[Dataset items]
++++++

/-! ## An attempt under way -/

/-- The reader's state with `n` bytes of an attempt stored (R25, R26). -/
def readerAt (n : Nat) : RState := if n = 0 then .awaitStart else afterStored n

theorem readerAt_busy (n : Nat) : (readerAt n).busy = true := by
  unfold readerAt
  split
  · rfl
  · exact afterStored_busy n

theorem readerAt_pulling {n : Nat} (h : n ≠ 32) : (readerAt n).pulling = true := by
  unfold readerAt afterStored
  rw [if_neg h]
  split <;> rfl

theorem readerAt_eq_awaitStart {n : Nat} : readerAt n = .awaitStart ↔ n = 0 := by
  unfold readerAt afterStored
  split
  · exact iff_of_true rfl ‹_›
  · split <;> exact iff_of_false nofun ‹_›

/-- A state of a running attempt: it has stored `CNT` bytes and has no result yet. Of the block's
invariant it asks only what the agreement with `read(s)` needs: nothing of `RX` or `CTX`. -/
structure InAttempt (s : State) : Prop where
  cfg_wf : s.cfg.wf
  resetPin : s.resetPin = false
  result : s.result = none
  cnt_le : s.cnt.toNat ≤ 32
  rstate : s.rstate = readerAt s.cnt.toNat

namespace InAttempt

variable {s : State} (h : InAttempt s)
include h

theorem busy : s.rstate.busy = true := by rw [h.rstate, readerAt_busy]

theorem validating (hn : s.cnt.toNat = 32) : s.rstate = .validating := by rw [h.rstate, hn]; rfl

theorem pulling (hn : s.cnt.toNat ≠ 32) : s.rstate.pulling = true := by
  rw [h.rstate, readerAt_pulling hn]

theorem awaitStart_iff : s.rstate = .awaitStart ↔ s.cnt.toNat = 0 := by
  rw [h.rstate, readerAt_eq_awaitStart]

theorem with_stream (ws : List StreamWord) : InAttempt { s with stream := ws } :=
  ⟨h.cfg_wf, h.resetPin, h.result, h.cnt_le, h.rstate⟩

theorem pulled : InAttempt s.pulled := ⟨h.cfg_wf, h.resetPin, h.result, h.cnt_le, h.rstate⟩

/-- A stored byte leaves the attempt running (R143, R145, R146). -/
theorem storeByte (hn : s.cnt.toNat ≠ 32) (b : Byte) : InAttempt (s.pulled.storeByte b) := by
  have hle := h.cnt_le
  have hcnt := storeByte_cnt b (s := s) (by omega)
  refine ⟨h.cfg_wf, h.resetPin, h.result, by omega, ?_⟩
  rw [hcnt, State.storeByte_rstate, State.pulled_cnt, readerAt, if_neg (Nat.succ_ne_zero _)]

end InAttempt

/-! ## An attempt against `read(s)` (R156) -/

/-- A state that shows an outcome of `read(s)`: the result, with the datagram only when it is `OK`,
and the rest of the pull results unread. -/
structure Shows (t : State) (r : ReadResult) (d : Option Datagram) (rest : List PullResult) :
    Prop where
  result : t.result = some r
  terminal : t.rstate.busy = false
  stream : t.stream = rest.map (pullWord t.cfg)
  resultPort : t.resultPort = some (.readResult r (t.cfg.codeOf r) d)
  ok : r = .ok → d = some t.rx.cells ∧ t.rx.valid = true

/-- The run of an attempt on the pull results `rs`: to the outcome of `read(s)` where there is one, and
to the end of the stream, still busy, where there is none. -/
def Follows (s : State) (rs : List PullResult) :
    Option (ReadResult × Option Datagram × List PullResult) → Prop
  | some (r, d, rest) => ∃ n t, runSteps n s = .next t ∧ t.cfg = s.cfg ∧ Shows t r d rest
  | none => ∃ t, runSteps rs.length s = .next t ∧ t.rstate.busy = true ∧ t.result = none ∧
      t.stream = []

++++++

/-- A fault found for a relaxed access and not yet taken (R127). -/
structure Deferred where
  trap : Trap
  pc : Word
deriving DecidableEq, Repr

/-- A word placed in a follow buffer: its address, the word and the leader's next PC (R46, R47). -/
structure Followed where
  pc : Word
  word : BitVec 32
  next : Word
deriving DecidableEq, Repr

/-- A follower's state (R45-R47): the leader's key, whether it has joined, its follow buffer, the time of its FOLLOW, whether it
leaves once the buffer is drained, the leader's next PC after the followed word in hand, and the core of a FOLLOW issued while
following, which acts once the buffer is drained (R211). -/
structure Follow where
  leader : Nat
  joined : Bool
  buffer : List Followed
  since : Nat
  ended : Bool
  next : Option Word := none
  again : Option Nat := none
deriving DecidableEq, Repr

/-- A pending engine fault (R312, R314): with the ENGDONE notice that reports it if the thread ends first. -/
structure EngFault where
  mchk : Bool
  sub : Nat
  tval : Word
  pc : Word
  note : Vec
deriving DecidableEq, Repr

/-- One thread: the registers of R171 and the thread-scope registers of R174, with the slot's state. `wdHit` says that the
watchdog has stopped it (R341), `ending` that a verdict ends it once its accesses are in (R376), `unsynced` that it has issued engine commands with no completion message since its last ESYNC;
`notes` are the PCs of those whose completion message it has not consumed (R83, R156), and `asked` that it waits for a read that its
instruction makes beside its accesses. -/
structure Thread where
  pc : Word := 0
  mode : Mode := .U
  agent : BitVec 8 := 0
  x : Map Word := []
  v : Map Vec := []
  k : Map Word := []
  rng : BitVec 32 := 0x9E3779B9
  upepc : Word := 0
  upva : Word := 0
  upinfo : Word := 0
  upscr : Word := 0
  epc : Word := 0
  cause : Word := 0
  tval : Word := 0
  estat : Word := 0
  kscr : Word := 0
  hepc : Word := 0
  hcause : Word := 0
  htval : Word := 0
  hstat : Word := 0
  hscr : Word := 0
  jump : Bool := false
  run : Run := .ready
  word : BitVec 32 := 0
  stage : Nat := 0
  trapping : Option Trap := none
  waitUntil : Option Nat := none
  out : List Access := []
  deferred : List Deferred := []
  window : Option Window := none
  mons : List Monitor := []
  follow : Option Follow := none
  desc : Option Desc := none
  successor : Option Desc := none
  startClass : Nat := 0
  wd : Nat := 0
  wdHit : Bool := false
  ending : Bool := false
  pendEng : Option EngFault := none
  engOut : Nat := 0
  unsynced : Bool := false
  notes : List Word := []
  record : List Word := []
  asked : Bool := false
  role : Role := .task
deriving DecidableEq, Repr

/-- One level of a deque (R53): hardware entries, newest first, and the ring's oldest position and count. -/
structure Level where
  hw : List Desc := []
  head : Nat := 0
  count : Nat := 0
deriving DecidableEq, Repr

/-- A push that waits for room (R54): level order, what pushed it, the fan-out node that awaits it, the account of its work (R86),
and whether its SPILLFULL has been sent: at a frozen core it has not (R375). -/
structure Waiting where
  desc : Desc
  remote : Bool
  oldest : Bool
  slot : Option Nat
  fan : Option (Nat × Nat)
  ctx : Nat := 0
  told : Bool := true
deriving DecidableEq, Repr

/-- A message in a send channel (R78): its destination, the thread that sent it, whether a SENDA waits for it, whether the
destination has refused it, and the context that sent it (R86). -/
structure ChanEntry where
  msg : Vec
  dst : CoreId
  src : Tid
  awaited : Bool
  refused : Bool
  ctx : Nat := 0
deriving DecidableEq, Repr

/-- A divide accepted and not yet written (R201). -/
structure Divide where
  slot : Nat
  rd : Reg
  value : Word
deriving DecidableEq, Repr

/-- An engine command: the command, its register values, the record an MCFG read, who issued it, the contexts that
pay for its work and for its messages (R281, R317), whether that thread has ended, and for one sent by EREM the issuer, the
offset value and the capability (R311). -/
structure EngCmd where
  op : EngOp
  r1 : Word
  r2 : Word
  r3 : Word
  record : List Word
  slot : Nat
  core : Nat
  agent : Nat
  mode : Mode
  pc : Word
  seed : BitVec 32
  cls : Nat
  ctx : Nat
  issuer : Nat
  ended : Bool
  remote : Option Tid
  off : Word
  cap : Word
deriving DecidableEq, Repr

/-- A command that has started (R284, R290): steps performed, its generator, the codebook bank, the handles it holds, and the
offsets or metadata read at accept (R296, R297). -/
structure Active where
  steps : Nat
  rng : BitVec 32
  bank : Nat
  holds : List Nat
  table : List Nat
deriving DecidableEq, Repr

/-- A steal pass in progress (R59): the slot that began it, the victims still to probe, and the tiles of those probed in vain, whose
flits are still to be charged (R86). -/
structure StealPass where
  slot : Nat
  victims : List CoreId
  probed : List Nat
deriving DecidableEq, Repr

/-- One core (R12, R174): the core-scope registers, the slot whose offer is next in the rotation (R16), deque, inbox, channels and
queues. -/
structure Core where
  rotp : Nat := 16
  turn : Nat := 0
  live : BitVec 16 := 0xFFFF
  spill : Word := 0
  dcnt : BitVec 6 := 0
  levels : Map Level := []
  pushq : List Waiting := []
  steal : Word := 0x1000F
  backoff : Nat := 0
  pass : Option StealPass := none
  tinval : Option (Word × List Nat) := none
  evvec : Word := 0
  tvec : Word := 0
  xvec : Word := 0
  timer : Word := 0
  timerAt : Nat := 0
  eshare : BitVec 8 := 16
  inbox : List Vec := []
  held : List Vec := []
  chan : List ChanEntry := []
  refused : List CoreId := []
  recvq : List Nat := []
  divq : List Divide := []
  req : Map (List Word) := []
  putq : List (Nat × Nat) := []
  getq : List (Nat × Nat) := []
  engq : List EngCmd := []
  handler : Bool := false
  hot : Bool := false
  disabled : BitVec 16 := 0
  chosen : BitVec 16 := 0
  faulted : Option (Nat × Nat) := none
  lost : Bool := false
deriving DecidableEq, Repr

++++++

* [EXERCISE DIRECTIONS] Read through the data above. Report each line that has the word "notes".

* [OUTPUT FOR THIS EXERCISE]
`notes` are the PCs of those whose completion message it has not consumed (R83, R156), and `asked` that it waits for a read that its
  notes : List Word := []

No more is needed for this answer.